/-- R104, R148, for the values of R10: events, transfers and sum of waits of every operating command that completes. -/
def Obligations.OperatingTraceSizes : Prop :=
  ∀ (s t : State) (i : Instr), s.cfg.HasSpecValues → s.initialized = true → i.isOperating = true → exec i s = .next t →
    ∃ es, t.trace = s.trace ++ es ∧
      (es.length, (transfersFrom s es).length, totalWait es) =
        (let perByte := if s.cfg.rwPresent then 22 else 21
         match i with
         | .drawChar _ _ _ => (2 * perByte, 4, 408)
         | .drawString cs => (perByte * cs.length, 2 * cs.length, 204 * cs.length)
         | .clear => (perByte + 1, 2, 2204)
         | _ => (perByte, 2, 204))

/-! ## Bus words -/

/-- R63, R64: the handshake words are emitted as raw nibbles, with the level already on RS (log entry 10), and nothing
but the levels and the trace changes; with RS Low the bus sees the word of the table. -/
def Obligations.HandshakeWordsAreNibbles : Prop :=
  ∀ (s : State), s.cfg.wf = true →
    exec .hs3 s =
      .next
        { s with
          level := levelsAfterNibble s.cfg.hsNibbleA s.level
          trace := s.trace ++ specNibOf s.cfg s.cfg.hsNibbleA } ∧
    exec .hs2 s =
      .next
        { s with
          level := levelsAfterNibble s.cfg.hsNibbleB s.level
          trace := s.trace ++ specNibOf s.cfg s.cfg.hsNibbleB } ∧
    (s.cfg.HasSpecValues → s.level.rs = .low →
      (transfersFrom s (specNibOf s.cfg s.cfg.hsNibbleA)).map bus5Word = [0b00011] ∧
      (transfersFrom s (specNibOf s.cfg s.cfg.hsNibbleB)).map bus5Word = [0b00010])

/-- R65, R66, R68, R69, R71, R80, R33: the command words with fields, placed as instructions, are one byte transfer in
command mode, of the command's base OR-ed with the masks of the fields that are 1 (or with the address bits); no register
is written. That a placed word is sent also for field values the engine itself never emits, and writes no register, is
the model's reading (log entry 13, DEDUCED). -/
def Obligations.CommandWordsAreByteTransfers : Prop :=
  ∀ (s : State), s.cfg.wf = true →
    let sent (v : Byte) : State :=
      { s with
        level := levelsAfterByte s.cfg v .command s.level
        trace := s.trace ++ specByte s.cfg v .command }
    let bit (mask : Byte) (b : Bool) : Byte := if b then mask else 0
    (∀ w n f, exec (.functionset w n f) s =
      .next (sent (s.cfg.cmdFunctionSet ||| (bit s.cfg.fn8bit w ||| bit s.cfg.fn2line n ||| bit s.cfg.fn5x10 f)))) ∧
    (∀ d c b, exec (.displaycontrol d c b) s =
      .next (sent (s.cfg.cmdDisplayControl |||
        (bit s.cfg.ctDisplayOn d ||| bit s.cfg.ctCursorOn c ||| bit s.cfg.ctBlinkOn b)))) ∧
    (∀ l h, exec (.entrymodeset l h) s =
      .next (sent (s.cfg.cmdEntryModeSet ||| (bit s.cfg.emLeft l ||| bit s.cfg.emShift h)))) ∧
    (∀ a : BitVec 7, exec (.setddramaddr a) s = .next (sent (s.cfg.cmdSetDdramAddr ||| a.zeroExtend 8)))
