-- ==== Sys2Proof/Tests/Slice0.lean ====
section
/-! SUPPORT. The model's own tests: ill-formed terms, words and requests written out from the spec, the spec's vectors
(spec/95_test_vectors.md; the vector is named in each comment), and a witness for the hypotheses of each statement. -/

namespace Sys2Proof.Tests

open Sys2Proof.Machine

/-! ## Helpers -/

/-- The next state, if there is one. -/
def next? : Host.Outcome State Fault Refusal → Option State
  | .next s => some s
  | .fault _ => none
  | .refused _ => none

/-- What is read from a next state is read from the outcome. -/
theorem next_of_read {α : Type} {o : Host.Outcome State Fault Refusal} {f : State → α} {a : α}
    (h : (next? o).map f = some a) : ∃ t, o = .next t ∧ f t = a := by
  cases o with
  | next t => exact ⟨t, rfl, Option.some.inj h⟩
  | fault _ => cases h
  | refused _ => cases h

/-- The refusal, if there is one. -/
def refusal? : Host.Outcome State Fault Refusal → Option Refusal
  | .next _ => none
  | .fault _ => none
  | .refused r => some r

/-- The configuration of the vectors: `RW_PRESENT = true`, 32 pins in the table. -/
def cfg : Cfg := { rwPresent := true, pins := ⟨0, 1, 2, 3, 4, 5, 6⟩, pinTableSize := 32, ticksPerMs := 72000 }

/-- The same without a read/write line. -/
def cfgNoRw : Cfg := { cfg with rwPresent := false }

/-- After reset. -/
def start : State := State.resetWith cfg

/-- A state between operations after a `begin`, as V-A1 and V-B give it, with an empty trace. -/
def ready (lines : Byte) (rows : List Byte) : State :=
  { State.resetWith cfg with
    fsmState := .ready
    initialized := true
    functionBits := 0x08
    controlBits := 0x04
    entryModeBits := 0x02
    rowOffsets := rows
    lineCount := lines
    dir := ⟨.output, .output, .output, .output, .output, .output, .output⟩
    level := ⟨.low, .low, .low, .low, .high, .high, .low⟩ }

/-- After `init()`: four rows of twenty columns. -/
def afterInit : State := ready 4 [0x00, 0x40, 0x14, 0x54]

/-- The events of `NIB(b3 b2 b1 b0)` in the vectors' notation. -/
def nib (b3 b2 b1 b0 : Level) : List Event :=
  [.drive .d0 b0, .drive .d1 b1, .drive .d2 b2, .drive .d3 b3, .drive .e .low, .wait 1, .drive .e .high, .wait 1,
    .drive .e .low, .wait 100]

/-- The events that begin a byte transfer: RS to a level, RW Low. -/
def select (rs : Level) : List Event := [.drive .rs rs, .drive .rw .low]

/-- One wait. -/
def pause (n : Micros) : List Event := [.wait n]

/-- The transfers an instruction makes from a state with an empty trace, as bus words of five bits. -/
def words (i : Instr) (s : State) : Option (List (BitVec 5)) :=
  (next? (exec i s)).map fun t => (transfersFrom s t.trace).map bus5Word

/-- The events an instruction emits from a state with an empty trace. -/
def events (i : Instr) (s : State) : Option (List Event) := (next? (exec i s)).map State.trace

**Task objective:** Looking at the entries above, can you reproduce exactly the lines from the one that holds "command mode, of" through the one that holds "the model's reading", and only those?

**Expected answer:**
command mode, of the command's base OR-ed with the masks of the fields that are 1 (or with the address bits); no register
is written. That a placed word is sent also for field values the engine itself never emits, and writes no register, is
the model's reading (log entry 13, DEDUCED). -/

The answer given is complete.